Adding in Altitude to the Coordinate System
Now if we were also interested in the altitude, we can enhance the embedding by adding a third number: altitude above sea level.
So the embedding for “1523 Pine Street, San Francisco, CA 94109” would become (lat=37.79, lon= -122.42, alt=200) where 200 is the altitude above sea level.
Adding a new number to the embedding turns the embedding from a two dimensional (2D) value to a three dimensional (3D) value.
As you can see more and more numbers can be added to an embedding to capture more and more information. And every time we add a new number to the embedding we increase the number of dimensions.
The Coordinate System in a Map of Words
Now that we understand the coordinate system for addresses in a GPS Map and how to create an embedding for a given address, let’s shift our discussion to doing the same for a map of words.
We discussed in Part 3 – Creating a map of words that ChatGPT and Part 4 – The concept of distance that we can create a map of words where the distances between each word is a measure of how often they appear in the same sentence in the 250 billion sentences on the internet and digitized books.
Following the process defined in Part 4 – The concept of distance, once we have finished going through the 250 billion sentences (from the internet and digitized books) we will have figured out the distances between all the words.
English has about 40,000 commonly used words for reference. So our map will have about 40,000 words.
Once we have laid out all the words and the distances between them, we can now create a coordinate system.
There are many ways to create a coordinate system but we can keep it simple and use a distance from the left of the page and from the top of the page. Let’s call the first number “x” and the second number “y”.
Embedding in a map of words
Now that we’ve created a coordinate system of x (distance from left of page) and y (distance from top of page), we can define the embedding of each word as a combination of these two numbers.
For example, “orange” would be (x=10, y=5) and so on.
Notice that just having the x and y values of two addresses allows us to figure out the distances between one word and another.
What Are The Units?
A common question is “What are the units in this coordinate system?”
The units do not matter!
We covered in the section above, The Actual Coordinates Don’t Matter, that the actual units do not matter. All that matters is that you can calculate the distance and direction from one word to another.
How Do We Calculate Embedding For a Sentence?
The above discussion has been focused on words. The same process can be followed for a whole sentence.
An embedding for a whole sentence is a combination of two things:
- Embeddings for each word in the sentence
- Embedding that captures the sequence of each word in the sentence
By combining these two we can get an embedding that captures a sentence.
The first one is pretty clear from our discussion above. We will cover the second one in a future part of this series.
Adding more distance metrics
We saw in the example with the map of addresses that adding altitude to latitude and longitude turned our embedding from 2D to 3D.
Similarly in the map of words we can add additional distance metrics such as the antonym distance (how often are the two words used as opposites). Each of these metrics will increase the dimensions of the embedding.

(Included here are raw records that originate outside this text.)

-- ==== Sys2Proof/Laws/Bus.lean ====
section
/-! SUPPORT. What the address decode, the bus operations and the stack can do (20_memory.md), said once each. -/

namespace Sys2Proof.Machine

/-! ### Address decode -/

theorem ramIndex_eq (a : Word) : (a &&& 0x07FF).toNat = a.toNat % 0x800 := by
  rw [BitVec.toNat_and]; exact Nat.and_two_pow_sub_one_eq_mod a.toNat 11

theorem window_ram {a : Word} (sz : PrgSize) (h : InRam a) : window sz a = .ram (a.toNat % 0x800) := by
  unfold window; rw [if_pos h, ramIndex_eq]

theorem window_ppu {a : Word} (sz : PrgSize) (h : InPpu a) : window sz a = .ppu (a.setWidth 3) := by
  unfold window; rw [if_neg (by omega), if_pos h.2]

theorem window_unmapped {a : Word} (sz : PrgSize) (h : InUnmapped a) : window sz a = .unmapped := by
  unfold window; rw [if_neg (by omega), if_neg (by omega), if_pos h.2]

theorem window_prg {a : Word} (sz : PrgSize) (h : InPrg a) : window sz a = .prg (prgCell sz a) := by
  unfold window; rw [if_neg (by omega), if_neg (by omega), if_neg (by omega)]

/-- The four windows are exhaustive (R51). -/
theorem window_cases (a : Word) : InRam a ∨ InPpu a ∨ InUnmapped a ∨ InPrg a := by omega

/-- A RAM cell lies below `0x800`. -/
theorem window_ram_bound {sz : PrgSize} {a : Word} {k : Nat} (h : window sz a = .ram k) : k < 0x800 := by
  rcases window_cases a with ha | ha | ha | ha
  · rw [window_ram sz ha] at h; injection h with h; omega
  · rw [window_ppu sz ha] at h; injection h
  · rw [window_unmapped sz ha] at h; injection h
  · rw [window_prg sz ha] at h; injection h

/-- A PRG cell lies at `0x8000` or above. -/
theorem prgCell_bound (sz : PrgSize) (a : Word) : 0x8000 ≤ prgCell sz a := by
  simp only [prgCell]; omega

/-- A PRG offset lies inside the cartridge (R56). -/
theorem prgOffset_lt (sz : PrgSize) (a : Word) : prgOffset sz a < prgLength sz := by
  have := a.isLt
  cases sz
  · show a.toNat % 0x4000 < 0x4000; omega
  · show a.toNat - 0x8000 < 0x8000; omega

theorem prgCell_lt (sz : PrgSize) (a : Word) : prgCell sz a < 0x8000 + prgLength sz :=
  Nat.add_lt_add_left (prgOffset_lt sz a) 0x8000

theorem cellOf_eq_some {sz : PrgSize} {a : Word} {k : Nat} :
    cellOf sz a = some k ↔ window sz a = .ram k ∨ window sz a = .prg k := by
  unfold cellOf; cases window sz a <;> simp

/-! ### Bus operations -/

/-- Everything a read can do: it answers a byte and changes at most the record of hook calls, or the address is
unmapped. -/
theorem read8_cases (a : Word) (s : State) :
    (∃ v calls, read8 a s = .ok v { s with ppuCalls := calls }) ∨
    (InUnmapped a ∧ read8 a s = .stop (.unmappedAddress a .read) s.ppuCalls) := by
  unfold read8
  rcases window_cases a with h | h | h | h
  · rw [window_ram _ h]; exact .inl ⟨_, s.ppuCalls, rfl⟩
  · rw [window_ppu _ h]; exact .inl ⟨_, _, rfl⟩
  · rw [window_unmapped _ h]; exact .inr ⟨h, rfl⟩
  · rw [window_prg _ h]; exact .inl ⟨_, s.ppuCalls, rfl⟩

/-- A read that answers leaves the state but for the record of hook calls. -/
theorem read8_ok {a : Word} {s u : State} {v : Byte} (h : read8 a s = .ok v u) :
    u = { s with ppuCalls := u.ppuCalls } := by
  rcases read8_cases a s with ⟨w, calls, e⟩ | ⟨_, e⟩
  · rw [e] at h; injection h with _ h; subst h; rfl
  · rw [e] at h; cases h

theorem read8_stop {a : Word} {s : State} {c : FatalCondition} {calls : List PpuCall} (h : read8 a s = .stop c calls) :
    InUnmapped a ∧ c = .unmappedAddress a .read ∧ calls = s.ppuCalls := by
  rcases read8_cases a s with ⟨w, calls, e⟩ | ⟨ha, e⟩
  · rw [e] at h; cases h
  · rw [e] at h; injection h with h h'; exact ⟨ha, h.symm, h'.symm⟩

theorem read8_unmapped {a : Word} {s : State} (h : InUnmapped a) :
    read8 a s = .stop (.unmappedAddress a .read) s.ppuCalls := by
  unfold read8; rw [window_unmapped _ h]

/-- Everything a write that answers can do: it writes one RAM cell, or calls the hook. -/
theorem write8_ok {a : Word} {v : Byte} {s u : State} {x : Unit} (h : write8 a v s = .ok x u) :
    (∃ k, k < 0x800 ∧ cellOf s.cfg.prgSize a = some k ∧ u = { s with mem := s.mem.set k v }) ∨
    (cellOf s.cfg.prgSize a = none ∧ u = { s with ppuCalls := u.ppuCalls }) := by
  unfold write8 at h
  cases hw : window s.cfg.prgSize a with
  | ram k =>
    rw [hw] at h; injection h with _ h
    exact .inl ⟨k, window_ram_bound hw, cellOf_eq_some.2 (.inl hw), h.symm⟩
  | ppu reg =>
    rw [hw] at h; injection h with _ h; subst h
    exact .inr ⟨by simp [cellOf, hw], rfl⟩
  | unmapped => rw [hw] at h; cases h
  | prg k => rw [hw] at h; cases h

theorem write8_ram {a : Word} (v : Byte) {s : State} (h : InRam a) :
    write8 a v s = .ok () { s with mem := s.mem.set (a.toNat % 0x800) v } := by
  unfold write8; rw [window_ram _ h]

theorem write8_ppu {a : Word} (v : Byte) {s : State} (h : InPpu a) :
    write8 a v s = .ok () (logPpu s (.write (a.setWidth 3) v)) := by
  unfold write8; rw [window_ppu _ h]

theorem write8_unmapped {a : Word} (v : Byte) {s : State} (h : InUnmapped a) :
    write8 a v s = .stop (.unmappedAddress a .write) s.ppuCalls := by
  unfold write8; rw [window_unmapped _ h]

theorem write8_prg {a : Word} (v : Byte) {s : State} (h : InPrg a) : write8 a v s = .stop (.prgRomWrite a) s.ppuCalls := by
  unfold write8; rw [window_prg _ h]

/-! ### The stack -/

/-- A stack slot lies in `0x100` to `0x1FF` (R24). -/
theorem stackCell_bound (sp : Byte) : 0x100 ≤ stackCell sp ∧ stackCell sp < 0x200 := by
  have := sp.isLt; unfold stackCell; omega

/-- Two stack slots are the same only for the same `SP`. -/
theorem stackCell_inj {p q : Byte} : stackCell p = stackCell q ↔ p = q := by
  unfold stackCell
  exact ⟨fun h => BitVec.eq_of_toNat_eq (by omega), fun h => h ▸ rfl⟩

/-- The address of a stack slot (R24). -/
theorem stackAddress_toNat (sp : Byte) : (0x0100 + zext16 sp).toNat = stackCell sp := by
  have h := sp.isLt
  have e : (0x0100 : Word).toNat = 0x100 := rfl
  simp only [zext16, stackCell, BitVec.toNat_add, BitVec.toNat_setWidth, e]; omega

theorem stackAddress_inRam (sp : Byte) : InRam (0x0100 + zext16 sp) := by
  have := stackCell_bound sp
  rw [InRam, stackAddress_toNat]; omega

/-- A push is the bus write at `0x0100 + SP`, then the decrement (R66). -/
theorem push8_eq_write8 (v : Byte) (s : State) :
    write8 (0x0100 + zext16 s.sp) v s = .ok () { push8 v s with sp := s.sp } := by
  have := stackCell_bound s.sp
  rw [write8_ram v (stackAddress_inRam s.sp), stackAddress_toNat, Nat.mod_eq_of_lt (by omega)]
  rfl

/-- A pull reads through the bus at `0x0100 + SP` after the increment (R67). -/
theorem pull8_eq_read8 (s : State) : read8 (0x0100 + zext16 (s.sp + 1)) (pull8 s) = .ok (pulledByte s) (pull8 s) := by
  have := stackCell_bound (s.sp + 1)
  unfold read8
  rw [window_ram _ (stackAddress_inRam (s.sp + 1)), stackAddress_toNat, Nat.mod_eq_of_lt (by omega)]
  rfl

/-! ### Ends of an instruction -/

theorem Access.conclude_next {α : Type} {r : Access α} {f : α → State → State} {t : State} :
    r.conclude f = .next t ↔ ∃ v u, r = .ok v u ∧ t = f v u := by
  cases r <;> simp [Access.conclude, eq_comm]

theorem Access.bind_ok {α β : Type} {r : Access α} {f : α → State → Access β} {w : β} {t : State} :
    r.bind f = .ok w t ↔ ∃ v u, r = .ok v u ∧ f v u = .ok w t := by
  cases r <;> simp [Access.bind]

theorem Access.bind_stop {α β : Type} {r : Access α} {f : α → State → Access β} {c : FatalCondition}
    {calls : List PpuCall} :
    r.bind f = .stop c calls ↔ r = .stop c calls ∨ ∃ v u, r = .ok v u ∧ f v u = .stop c calls := by
  cases r <;> simp [Access.bind]

/-! ### Words and vectors -/

/-- A word read that answers leaves the state but for the record of hook calls. -/
theorem read16_ok {a : Word} {s u : State} {w : Word} (h : read16 a s = .ok w u) : u = { s with ppuCalls := u.ppuCalls } := by
  obtain ⟨l, t, h1, h2⟩ := Access.bind_ok.1 h
  obtain ⟨hb, v, h3, h4⟩ := Access.bind_ok.1 h2
  injection h4 with _ h4; subst h4
  rw [read8_ok h3, read8_ok h1]

/-- A word read stops only at an unmapped byte. -/
theorem read16_stop {a : Word} {s : State} {c : FatalCondition} {calls : List PpuCall}
    (h : read16 a s = .stop c calls) : ∃ b, c = .unmappedAddress b .read := by
  rcases Access.bind_stop.1 h with h | ⟨l, t, -, h⟩
  · exact ⟨a, (read8_stop h).2.1⟩
  · rcases Access.bind_stop.1 h with h | ⟨hb, v, -, h⟩
    · exact ⟨a + 1, (read8_stop h).2.1⟩
    · cases h

/-- Reading a word of the PRG window by the bus gives its two bytes and changes nothing (R56, R60). -/
theorem read16_prg {a : Word} (s : State) (h : InPrg a) (h1 : InPrg (a + 1)) : read16 a s = .ok (vectorAt s a) s := by
  unfold read16 read8
  simp only [window_prg _ h, window_prg _ h1, Access.bind, vectorAt]

end Sys2Proof.Machine
end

In ChatGPT, the embeddings typically contain between 1,536 to 3,072 dimensions. That’s a LOT of dimensions!
Summary
An embedding is a way to represent real things in a coordinate system that captures their underlying relationships and patterns.
In a map of addresses, the embedding may be a set of latitude, longitude and altitude values.
In a map of words, the embedding is a set of values that denote various relationships between two words such as how often they appear in the same sentences.
ChatGPT and LLMs use embeddings to find distances between words and choose words to complete the sentence.